## Exercise description
Scan the data below for the string "from". Show every line where it turns up.

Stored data

*** Begin section ***

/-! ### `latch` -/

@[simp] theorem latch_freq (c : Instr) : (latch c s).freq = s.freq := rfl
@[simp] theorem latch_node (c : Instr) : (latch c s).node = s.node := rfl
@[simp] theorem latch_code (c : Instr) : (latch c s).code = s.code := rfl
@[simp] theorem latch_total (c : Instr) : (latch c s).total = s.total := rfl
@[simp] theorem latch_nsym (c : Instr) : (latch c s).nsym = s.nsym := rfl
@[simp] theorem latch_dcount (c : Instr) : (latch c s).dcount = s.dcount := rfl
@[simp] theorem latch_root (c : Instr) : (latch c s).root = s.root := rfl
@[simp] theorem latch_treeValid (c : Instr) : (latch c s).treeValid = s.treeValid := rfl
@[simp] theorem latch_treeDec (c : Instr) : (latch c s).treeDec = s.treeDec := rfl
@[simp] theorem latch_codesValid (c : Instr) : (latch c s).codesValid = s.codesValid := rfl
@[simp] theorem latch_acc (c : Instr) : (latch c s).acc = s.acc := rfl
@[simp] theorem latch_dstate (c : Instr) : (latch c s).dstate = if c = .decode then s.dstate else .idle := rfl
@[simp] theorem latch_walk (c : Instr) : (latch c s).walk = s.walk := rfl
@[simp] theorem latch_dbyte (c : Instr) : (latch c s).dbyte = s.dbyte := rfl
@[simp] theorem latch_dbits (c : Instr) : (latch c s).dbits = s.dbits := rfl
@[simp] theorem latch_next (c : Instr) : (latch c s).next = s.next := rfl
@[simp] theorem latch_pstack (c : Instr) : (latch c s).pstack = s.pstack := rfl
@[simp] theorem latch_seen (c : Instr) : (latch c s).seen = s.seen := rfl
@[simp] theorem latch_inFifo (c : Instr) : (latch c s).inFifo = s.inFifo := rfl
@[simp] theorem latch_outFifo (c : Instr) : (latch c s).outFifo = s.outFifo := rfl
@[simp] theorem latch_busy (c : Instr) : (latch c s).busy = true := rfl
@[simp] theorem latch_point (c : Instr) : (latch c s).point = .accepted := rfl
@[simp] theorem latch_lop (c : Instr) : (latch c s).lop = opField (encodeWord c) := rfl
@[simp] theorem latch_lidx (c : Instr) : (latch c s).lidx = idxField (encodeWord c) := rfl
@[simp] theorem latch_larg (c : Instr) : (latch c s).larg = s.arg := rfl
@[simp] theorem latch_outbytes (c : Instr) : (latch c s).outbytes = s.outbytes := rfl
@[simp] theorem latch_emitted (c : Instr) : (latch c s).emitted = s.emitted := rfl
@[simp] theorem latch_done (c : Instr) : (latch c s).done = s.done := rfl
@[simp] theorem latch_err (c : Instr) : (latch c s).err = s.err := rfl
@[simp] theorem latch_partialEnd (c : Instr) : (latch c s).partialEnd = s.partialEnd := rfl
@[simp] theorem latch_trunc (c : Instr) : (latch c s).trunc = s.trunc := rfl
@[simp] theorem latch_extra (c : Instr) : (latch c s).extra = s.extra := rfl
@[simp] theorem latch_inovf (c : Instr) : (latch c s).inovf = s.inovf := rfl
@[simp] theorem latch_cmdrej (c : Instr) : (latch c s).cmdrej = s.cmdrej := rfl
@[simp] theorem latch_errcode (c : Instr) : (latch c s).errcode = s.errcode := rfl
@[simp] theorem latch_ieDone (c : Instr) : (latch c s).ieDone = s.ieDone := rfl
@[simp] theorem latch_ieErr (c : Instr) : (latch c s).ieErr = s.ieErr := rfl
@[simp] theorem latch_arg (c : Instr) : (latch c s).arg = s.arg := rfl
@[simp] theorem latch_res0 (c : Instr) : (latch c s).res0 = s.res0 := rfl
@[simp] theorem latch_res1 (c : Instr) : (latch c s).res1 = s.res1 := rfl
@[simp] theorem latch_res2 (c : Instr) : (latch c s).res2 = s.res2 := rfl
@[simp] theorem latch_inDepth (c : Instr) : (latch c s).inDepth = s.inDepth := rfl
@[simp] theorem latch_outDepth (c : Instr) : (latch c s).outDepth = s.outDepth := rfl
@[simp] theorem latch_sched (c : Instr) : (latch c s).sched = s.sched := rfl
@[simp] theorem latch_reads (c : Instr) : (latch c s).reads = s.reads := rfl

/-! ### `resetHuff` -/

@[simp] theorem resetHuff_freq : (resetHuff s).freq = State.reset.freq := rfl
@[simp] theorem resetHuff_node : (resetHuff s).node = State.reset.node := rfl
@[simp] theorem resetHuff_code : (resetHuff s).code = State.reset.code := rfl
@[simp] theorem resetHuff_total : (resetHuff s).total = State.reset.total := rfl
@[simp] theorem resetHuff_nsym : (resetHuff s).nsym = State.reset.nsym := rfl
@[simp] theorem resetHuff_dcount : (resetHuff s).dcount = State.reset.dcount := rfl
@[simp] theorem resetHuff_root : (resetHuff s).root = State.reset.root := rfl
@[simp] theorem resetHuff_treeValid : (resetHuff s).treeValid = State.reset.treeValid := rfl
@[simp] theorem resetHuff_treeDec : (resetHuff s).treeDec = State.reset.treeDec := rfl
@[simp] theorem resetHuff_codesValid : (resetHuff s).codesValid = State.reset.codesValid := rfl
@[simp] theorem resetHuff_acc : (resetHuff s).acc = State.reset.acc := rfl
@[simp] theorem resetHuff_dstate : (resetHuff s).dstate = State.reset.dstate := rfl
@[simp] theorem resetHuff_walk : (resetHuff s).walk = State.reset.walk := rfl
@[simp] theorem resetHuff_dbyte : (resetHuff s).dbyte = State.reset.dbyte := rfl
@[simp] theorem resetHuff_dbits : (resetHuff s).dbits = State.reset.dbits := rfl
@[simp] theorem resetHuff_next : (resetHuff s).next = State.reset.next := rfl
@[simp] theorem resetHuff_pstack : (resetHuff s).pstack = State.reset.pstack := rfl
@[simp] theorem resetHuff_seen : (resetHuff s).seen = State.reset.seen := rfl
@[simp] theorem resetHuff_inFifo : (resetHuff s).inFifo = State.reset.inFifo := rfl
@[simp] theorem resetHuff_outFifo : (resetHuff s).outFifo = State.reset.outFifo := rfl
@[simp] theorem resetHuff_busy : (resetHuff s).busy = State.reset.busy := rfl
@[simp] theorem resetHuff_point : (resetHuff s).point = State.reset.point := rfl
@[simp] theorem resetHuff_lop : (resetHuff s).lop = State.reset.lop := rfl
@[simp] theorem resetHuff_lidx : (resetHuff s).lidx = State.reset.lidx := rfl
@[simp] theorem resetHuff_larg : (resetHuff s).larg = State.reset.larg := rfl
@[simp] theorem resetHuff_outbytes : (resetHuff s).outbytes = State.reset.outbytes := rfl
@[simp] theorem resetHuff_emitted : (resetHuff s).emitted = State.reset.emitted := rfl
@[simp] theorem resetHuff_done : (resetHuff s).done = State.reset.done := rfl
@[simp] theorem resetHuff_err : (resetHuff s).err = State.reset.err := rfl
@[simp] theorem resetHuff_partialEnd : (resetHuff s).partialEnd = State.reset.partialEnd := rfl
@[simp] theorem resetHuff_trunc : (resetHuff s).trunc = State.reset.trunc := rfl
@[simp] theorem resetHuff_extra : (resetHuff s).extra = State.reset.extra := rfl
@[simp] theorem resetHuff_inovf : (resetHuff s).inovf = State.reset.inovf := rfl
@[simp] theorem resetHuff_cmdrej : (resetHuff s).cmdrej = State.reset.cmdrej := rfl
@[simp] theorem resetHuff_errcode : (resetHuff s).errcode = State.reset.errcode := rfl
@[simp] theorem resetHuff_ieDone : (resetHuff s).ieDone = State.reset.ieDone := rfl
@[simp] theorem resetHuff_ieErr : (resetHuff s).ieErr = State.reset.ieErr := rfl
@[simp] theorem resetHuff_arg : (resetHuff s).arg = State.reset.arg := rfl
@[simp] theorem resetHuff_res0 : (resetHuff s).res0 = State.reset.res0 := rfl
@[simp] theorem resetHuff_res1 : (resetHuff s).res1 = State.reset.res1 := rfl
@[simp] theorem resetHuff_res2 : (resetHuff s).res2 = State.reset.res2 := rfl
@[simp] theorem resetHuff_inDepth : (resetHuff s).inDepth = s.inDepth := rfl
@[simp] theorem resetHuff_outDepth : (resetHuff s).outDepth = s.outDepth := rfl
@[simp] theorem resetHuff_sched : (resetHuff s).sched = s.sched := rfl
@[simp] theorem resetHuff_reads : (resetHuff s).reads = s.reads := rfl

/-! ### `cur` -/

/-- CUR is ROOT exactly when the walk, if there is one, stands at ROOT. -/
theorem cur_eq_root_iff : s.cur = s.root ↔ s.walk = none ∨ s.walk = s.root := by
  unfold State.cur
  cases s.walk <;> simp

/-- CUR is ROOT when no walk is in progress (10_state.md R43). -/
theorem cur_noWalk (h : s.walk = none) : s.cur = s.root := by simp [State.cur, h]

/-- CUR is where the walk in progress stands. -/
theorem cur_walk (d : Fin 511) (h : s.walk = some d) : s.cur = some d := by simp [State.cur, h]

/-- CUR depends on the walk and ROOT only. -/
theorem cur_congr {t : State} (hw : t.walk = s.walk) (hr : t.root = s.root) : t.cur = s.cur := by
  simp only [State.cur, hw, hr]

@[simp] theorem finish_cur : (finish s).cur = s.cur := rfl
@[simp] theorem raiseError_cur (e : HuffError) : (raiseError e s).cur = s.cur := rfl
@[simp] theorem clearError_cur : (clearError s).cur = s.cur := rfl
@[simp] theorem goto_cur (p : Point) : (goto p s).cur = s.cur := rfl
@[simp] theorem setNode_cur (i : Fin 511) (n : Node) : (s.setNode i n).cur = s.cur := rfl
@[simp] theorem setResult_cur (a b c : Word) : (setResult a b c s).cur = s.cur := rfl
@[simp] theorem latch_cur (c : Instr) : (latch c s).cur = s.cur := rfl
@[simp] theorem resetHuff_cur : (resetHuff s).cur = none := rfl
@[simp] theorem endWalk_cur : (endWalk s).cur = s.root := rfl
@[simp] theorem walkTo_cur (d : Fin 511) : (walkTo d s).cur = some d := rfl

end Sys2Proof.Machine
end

*** End section ***
*** Begin section ***

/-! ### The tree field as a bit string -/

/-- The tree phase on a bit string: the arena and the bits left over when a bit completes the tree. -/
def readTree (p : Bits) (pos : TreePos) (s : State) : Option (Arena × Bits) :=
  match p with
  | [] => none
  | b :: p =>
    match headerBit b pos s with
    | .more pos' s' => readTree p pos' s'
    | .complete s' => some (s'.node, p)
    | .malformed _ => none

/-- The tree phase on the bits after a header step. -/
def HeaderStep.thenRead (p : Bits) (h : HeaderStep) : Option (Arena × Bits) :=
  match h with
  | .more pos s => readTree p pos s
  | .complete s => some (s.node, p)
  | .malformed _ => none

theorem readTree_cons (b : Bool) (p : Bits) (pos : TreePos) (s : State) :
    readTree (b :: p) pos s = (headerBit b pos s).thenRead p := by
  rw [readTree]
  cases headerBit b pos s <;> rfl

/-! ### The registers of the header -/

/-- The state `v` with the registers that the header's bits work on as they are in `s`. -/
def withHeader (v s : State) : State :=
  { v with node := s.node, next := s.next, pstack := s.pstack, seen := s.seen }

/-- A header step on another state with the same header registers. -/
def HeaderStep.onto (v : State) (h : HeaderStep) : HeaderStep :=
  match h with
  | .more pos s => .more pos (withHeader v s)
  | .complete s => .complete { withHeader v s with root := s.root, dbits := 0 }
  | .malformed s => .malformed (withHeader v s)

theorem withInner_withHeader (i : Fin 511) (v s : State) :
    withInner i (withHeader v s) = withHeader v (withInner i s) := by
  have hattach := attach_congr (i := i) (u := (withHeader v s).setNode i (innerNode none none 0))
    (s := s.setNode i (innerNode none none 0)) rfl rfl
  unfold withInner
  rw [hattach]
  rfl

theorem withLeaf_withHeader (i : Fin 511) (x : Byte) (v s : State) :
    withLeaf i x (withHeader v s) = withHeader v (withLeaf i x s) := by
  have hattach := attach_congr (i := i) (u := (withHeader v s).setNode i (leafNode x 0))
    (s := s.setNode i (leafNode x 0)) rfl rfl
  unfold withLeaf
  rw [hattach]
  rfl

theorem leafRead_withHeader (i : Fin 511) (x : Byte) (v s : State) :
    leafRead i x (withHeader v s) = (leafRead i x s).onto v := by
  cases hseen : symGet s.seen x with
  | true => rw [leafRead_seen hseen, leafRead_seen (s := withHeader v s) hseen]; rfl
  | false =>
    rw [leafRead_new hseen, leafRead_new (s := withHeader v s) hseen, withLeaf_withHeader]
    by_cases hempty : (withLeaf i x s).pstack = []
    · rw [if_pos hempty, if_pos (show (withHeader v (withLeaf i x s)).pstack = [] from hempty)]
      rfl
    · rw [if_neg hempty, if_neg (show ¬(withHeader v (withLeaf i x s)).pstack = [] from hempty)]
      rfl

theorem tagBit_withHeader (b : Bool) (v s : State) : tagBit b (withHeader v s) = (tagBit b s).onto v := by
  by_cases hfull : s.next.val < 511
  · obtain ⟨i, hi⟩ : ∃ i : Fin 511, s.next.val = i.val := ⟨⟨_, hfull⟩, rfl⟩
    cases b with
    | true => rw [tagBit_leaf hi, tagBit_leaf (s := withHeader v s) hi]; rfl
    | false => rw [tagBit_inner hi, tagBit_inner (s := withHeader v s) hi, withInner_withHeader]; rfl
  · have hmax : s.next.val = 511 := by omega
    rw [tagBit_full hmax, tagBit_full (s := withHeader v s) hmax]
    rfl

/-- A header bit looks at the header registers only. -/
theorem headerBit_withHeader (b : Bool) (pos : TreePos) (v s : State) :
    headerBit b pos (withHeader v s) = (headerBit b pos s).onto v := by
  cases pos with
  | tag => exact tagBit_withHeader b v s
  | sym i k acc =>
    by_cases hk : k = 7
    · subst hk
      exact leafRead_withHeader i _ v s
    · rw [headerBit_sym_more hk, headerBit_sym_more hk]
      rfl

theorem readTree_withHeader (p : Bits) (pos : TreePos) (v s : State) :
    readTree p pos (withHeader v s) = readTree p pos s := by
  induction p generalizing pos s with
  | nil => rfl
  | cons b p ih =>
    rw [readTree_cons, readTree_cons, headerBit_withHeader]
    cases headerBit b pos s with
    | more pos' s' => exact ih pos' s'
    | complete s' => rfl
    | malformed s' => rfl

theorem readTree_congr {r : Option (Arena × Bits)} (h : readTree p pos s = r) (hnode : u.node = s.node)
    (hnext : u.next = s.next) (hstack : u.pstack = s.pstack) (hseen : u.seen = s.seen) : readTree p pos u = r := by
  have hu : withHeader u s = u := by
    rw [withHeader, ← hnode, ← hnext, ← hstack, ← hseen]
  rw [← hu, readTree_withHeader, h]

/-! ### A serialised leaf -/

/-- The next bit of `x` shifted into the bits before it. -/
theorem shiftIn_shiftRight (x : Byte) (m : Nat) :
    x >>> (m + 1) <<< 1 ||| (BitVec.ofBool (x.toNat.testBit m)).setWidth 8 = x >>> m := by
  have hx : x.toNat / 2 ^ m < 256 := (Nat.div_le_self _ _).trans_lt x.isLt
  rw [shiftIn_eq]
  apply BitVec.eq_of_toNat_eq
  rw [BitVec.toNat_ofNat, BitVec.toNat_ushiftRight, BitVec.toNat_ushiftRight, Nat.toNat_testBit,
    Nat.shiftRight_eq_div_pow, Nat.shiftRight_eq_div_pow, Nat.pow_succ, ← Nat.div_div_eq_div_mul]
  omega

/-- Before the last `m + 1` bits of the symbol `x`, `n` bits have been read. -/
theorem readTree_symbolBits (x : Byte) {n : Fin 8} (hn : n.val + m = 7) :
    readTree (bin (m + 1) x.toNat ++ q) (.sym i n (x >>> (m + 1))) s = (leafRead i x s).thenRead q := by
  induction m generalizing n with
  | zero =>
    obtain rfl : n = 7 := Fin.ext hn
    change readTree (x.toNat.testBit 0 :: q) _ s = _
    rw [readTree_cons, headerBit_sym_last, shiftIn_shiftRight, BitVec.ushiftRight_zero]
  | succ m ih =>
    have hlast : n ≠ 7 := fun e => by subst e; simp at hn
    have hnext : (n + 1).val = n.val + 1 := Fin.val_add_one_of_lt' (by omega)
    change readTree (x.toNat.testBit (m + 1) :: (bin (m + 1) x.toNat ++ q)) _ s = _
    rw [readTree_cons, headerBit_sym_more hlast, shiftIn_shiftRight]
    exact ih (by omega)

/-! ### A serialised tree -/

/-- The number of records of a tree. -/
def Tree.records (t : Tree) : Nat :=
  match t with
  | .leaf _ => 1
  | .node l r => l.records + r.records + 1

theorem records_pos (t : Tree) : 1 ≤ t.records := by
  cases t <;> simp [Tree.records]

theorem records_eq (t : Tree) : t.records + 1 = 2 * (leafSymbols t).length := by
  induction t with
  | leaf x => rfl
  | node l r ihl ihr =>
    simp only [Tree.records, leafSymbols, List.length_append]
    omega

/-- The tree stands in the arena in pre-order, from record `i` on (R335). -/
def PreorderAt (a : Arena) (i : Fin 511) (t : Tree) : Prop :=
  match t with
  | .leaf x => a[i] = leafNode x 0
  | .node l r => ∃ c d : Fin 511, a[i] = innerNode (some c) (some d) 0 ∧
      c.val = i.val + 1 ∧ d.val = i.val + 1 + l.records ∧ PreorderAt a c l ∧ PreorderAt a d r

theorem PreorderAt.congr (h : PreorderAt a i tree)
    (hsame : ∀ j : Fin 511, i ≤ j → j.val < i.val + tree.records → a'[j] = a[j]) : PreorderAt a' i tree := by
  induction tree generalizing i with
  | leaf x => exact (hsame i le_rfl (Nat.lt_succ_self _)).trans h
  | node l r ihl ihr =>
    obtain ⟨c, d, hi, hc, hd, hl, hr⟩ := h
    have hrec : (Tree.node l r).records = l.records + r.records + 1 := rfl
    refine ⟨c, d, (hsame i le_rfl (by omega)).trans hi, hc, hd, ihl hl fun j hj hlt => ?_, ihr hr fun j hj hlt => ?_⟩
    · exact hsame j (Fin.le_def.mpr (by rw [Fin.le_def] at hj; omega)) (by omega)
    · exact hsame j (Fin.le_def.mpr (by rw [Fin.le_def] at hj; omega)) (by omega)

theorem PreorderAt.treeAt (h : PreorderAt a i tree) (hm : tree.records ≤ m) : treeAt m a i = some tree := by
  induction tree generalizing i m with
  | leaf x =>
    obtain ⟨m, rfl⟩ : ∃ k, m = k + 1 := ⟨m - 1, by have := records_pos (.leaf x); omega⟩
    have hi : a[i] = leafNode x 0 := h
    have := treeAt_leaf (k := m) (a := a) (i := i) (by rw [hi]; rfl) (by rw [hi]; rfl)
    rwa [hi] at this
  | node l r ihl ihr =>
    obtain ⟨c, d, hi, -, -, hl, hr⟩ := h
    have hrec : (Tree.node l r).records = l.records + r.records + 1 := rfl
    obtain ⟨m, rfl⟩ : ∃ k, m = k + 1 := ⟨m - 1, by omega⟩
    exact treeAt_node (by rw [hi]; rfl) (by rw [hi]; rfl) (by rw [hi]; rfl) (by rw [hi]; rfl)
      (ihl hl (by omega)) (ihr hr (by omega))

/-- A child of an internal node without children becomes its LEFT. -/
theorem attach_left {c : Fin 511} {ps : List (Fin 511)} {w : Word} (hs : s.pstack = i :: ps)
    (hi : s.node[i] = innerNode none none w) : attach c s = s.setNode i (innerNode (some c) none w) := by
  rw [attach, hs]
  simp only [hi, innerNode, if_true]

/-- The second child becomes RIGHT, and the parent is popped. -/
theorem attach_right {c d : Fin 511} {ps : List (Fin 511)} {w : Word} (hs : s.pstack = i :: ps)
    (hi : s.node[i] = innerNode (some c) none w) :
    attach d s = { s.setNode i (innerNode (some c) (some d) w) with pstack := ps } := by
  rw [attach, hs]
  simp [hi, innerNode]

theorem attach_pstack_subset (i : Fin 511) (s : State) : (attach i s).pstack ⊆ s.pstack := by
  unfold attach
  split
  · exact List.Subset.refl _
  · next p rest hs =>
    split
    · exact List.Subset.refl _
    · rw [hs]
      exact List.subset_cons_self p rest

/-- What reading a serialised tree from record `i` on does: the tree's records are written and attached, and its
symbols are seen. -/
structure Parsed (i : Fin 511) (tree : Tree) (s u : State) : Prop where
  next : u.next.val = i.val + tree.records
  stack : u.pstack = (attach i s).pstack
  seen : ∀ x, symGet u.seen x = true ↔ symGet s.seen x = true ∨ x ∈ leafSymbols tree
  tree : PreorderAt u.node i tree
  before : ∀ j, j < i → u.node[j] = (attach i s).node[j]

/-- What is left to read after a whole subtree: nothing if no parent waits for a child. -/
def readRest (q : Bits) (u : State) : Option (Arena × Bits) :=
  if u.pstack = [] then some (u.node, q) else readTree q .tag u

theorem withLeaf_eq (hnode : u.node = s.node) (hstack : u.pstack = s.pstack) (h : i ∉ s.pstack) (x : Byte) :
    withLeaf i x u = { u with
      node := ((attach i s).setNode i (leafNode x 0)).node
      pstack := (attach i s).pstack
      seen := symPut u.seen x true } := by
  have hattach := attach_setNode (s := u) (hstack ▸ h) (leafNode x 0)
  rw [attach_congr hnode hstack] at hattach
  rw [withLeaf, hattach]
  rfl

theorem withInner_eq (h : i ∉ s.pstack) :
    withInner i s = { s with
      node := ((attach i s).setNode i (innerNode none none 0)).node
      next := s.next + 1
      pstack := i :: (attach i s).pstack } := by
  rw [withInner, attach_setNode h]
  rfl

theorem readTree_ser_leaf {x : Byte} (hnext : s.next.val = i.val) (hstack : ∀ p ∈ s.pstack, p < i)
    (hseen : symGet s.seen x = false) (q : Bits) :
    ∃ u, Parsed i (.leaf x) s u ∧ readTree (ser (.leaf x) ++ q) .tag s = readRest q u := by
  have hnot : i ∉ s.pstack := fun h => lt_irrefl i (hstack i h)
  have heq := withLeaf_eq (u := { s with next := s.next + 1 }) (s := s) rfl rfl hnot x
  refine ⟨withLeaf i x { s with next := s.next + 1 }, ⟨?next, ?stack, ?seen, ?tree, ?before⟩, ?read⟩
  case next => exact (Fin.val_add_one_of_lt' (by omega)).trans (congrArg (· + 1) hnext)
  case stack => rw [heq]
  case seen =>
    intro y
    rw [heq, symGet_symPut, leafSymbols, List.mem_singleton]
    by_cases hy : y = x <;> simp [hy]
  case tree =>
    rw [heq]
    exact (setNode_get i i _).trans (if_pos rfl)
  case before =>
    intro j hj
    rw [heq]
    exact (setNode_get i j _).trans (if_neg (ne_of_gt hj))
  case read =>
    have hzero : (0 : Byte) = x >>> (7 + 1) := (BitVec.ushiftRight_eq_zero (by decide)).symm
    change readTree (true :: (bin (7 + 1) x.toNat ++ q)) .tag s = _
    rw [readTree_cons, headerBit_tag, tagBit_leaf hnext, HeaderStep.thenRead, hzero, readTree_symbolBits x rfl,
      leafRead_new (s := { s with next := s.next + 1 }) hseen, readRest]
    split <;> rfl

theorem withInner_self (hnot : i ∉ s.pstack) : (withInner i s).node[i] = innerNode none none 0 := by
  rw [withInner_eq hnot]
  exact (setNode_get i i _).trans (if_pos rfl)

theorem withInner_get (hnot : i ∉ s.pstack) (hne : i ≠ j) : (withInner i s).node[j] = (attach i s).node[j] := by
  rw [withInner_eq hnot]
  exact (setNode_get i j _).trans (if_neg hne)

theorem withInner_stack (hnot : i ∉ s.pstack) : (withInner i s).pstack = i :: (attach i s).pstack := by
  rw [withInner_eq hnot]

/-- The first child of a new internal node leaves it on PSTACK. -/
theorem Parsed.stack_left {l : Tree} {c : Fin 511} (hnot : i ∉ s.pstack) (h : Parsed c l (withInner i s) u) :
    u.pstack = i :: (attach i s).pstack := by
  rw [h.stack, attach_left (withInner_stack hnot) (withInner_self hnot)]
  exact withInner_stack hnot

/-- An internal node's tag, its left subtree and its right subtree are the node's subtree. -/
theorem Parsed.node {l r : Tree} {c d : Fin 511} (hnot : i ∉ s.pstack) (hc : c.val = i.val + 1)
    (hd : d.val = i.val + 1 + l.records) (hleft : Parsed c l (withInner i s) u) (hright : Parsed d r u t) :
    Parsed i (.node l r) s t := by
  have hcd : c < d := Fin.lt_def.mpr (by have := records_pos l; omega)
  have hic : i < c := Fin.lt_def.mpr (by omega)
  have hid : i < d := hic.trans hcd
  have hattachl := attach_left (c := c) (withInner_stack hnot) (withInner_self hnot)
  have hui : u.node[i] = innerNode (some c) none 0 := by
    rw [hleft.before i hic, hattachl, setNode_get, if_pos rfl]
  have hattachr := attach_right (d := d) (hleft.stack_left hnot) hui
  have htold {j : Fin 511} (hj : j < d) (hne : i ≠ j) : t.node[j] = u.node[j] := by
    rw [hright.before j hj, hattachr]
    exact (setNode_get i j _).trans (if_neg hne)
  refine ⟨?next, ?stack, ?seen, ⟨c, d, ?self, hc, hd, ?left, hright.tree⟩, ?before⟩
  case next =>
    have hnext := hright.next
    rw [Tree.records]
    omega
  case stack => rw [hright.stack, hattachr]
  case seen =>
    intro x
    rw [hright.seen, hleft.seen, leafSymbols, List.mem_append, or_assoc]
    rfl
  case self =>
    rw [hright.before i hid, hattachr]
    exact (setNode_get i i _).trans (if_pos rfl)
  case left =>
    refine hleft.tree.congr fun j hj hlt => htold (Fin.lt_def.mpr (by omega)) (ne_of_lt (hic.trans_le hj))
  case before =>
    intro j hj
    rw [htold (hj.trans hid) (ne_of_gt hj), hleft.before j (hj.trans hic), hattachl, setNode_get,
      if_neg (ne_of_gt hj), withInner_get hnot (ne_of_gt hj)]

*** End section ***

## Output for this task
    · rw [if_pos hempty, if_pos (show (withHeader v (withLeaf i x s)).pstack = [] from hempty)]
    · rw [if_neg hempty, if_neg (show ¬(withHeader v (withLeaf i x s)).pstack = [] from hempty)]
/-- The tree stands in the arena in pre-order, from record `i` on (R335). -/
/-- What reading a serialised tree from record `i` on does: the tree's records are written and attached, and its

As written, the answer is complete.